*** DATASET CONTENT ***
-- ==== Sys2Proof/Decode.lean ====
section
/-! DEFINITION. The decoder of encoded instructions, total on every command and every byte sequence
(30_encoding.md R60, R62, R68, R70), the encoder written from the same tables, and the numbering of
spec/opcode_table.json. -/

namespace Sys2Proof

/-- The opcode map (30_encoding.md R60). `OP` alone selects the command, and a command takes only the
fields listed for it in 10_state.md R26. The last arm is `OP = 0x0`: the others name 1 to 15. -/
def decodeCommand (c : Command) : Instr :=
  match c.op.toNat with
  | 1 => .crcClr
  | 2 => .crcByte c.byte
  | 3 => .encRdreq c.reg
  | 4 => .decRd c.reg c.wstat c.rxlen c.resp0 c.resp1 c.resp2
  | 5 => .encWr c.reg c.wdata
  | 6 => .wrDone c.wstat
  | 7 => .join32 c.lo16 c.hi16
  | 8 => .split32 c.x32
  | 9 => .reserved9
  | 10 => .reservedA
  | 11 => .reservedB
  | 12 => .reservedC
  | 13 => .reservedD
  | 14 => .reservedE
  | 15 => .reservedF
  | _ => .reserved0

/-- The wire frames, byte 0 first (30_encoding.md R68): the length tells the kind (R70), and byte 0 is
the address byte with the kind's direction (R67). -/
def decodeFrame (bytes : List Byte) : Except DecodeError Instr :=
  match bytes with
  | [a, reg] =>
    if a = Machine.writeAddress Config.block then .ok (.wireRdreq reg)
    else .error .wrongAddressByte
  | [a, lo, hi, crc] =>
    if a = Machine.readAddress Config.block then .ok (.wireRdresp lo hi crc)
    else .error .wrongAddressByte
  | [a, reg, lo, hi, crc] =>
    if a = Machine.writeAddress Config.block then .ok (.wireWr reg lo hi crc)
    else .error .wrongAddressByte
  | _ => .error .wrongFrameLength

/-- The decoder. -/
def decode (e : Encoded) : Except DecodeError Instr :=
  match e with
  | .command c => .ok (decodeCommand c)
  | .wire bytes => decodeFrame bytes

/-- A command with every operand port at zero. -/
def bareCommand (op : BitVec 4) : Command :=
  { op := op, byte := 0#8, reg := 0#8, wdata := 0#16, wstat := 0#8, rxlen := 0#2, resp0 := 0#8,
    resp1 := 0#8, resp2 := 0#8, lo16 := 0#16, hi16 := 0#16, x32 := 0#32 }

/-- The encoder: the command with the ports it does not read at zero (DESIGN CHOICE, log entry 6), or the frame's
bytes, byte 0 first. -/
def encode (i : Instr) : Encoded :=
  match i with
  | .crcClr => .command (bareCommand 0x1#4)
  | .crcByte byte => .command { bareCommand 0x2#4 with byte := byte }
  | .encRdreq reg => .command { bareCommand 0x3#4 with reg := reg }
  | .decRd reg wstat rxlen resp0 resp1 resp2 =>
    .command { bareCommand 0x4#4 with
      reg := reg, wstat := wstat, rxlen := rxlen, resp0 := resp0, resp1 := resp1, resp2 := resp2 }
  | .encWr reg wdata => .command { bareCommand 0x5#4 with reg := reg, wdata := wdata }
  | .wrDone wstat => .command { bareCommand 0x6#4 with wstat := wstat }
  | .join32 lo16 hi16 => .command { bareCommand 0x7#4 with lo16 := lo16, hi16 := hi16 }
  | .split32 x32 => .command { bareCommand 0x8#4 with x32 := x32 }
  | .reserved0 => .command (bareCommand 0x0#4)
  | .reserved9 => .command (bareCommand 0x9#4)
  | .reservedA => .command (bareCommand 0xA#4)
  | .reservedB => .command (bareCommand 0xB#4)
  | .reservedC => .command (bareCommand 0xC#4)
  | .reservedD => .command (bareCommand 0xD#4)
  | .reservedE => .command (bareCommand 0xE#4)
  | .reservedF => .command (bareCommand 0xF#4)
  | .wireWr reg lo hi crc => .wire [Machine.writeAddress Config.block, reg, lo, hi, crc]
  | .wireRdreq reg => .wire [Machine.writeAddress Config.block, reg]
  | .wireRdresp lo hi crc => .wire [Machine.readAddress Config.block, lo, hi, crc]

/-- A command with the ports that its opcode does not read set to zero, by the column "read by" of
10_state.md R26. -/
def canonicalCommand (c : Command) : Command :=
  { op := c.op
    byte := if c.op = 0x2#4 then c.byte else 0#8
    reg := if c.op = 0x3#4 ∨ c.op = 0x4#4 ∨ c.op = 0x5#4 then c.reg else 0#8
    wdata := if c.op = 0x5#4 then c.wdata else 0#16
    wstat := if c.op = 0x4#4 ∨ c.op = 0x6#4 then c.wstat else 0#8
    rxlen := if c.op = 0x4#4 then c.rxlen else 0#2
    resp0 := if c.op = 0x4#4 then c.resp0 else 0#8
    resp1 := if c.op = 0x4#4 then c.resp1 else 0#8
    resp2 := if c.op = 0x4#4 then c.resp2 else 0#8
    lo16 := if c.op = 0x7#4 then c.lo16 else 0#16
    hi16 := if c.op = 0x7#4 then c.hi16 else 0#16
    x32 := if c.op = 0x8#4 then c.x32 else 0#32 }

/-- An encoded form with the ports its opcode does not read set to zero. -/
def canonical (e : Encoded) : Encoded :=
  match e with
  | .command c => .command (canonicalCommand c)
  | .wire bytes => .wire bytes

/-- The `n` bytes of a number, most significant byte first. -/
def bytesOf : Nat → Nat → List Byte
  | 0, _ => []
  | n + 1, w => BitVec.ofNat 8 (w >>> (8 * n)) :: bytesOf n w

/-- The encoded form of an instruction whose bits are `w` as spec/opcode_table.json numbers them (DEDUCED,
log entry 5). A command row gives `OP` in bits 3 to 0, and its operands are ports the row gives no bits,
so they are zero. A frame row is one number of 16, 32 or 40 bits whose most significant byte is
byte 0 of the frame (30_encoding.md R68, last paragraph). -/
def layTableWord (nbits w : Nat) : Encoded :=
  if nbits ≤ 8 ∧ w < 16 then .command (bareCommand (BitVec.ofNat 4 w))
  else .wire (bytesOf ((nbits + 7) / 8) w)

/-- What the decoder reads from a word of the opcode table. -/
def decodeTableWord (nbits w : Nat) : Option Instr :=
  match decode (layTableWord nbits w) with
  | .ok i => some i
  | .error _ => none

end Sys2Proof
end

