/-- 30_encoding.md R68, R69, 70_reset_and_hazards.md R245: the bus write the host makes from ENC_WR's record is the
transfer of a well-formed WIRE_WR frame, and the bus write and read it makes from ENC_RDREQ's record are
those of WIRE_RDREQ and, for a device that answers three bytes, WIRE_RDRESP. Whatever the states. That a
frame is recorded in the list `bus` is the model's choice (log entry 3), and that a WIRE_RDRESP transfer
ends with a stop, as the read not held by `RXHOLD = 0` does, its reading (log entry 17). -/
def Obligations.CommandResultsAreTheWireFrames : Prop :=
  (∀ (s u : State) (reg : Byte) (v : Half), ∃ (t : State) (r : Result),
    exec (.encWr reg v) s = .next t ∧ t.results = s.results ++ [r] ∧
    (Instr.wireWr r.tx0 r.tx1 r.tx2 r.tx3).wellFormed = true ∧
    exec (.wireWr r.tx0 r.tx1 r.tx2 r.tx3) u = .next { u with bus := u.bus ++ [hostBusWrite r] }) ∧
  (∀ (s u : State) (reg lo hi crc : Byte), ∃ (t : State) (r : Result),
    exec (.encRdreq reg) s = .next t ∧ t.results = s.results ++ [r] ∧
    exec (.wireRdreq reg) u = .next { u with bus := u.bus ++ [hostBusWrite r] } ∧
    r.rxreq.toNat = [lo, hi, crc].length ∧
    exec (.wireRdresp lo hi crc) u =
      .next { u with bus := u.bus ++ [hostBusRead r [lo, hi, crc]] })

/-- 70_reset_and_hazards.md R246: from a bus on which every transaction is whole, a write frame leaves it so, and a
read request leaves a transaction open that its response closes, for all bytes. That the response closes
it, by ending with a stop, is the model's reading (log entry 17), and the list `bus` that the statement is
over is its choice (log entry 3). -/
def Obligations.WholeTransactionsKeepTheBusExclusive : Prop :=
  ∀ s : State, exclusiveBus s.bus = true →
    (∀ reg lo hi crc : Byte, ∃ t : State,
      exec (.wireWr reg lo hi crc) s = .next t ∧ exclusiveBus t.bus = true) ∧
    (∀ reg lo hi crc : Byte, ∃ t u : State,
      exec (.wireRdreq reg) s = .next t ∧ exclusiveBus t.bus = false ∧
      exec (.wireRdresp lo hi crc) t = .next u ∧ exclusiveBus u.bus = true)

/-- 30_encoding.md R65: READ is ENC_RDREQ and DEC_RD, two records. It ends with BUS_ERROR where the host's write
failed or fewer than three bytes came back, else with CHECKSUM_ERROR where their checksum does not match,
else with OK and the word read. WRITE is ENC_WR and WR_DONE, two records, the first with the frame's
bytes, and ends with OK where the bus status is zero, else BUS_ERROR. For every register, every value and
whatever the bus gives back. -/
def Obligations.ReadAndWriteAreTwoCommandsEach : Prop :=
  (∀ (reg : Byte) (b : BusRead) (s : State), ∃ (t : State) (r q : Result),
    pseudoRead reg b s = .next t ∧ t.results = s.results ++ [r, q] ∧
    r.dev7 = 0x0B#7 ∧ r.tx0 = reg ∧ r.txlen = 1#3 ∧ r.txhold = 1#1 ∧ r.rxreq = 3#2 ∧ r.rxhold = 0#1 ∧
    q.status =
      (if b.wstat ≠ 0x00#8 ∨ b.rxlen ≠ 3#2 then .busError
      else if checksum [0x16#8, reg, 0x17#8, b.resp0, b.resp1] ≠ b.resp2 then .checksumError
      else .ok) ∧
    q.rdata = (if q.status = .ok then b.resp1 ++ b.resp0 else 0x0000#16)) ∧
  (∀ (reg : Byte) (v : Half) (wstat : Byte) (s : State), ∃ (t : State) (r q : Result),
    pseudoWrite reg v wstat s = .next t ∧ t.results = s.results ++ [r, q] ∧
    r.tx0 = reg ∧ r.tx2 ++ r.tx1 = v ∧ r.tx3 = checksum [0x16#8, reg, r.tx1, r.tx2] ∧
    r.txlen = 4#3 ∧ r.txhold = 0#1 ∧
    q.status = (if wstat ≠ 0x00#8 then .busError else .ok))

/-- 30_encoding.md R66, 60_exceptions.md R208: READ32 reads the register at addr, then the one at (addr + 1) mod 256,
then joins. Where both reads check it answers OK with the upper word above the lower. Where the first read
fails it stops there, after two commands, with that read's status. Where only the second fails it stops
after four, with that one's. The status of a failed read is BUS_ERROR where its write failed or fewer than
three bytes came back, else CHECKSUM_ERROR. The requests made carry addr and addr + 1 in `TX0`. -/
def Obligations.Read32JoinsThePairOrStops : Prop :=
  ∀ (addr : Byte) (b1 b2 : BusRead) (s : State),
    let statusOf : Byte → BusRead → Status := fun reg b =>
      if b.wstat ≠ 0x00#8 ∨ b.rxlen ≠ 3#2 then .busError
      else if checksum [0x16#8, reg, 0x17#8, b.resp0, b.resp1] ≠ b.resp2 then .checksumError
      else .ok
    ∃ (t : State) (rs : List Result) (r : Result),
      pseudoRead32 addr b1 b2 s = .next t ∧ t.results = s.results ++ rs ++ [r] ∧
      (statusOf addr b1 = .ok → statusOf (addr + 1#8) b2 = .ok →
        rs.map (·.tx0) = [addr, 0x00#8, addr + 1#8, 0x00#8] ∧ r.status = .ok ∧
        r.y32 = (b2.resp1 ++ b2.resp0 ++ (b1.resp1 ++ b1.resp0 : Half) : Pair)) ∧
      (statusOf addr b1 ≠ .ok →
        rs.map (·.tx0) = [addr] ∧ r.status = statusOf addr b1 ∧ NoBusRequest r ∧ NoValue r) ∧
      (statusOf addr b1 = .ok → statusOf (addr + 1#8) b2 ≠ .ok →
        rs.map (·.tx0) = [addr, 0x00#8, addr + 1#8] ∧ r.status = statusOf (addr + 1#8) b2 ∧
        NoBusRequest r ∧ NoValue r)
*** End of DATASET CONTENT ***
**WHAT TO WORK ON:** Retype exactly the lines above, from the one with "exec (.wireWr reg" through the one with "pseudoWrite reg v", inclusive.

**RESULT BELOW:**
      exec (.wireWr reg lo hi crc) s = .next t ∧ exclusiveBus t.bus = true) ∧
    (∀ reg lo hi crc : Byte, ∃ t u : State,
      exec (.wireRdreq reg) s = .next t ∧ exclusiveBus t.bus = false ∧
      exec (.wireRdresp lo hi crc) t = .next u ∧ exclusiveBus u.bus = true)

/-- 30_encoding.md R65: READ is ENC_RDREQ and DEC_RD, two records. It ends with BUS_ERROR where the host's write
failed or fewer than three bytes came back, else with CHECKSUM_ERROR where their checksum does not match,
else with OK and the word read. WRITE is ENC_WR and WR_DONE, two records, the first with the frame's
bytes, and ends with OK where the bus status is zero, else BUS_ERROR. For every register, every value and
whatever the bus gives back. -/
def Obligations.ReadAndWriteAreTwoCommandsEach : Prop :=
  (∀ (reg : Byte) (b : BusRead) (s : State), ∃ (t : State) (r q : Result),
    pseudoRead reg b s = .next t ∧ t.results = s.results ++ [r, q] ∧
    r.dev7 = 0x0B#7 ∧ r.tx0 = reg ∧ r.txlen = 1#3 ∧ r.txhold = 1#1 ∧ r.rxreq = 3#2 ∧ r.rxhold = 0#1 ∧
    q.status =
      (if b.wstat ≠ 0x00#8 ∨ b.rxlen ≠ 3#2 then .busError
      else if checksum [0x16#8, reg, 0x17#8, b.resp0, b.resp1] ≠ b.resp2 then .checksumError
      else .ok) ∧
    q.rdata = (if q.status = .ok then b.resp1 ++ b.resp0 else 0x0000#16)) ∧
  (∀ (reg : Byte) (v : Half) (wstat : Byte) (s : State), ∃ (t : State) (r q : Result),
    pseudoWrite reg v wstat s = .next t ∧ t.results = s.results ++ [r, q] ∧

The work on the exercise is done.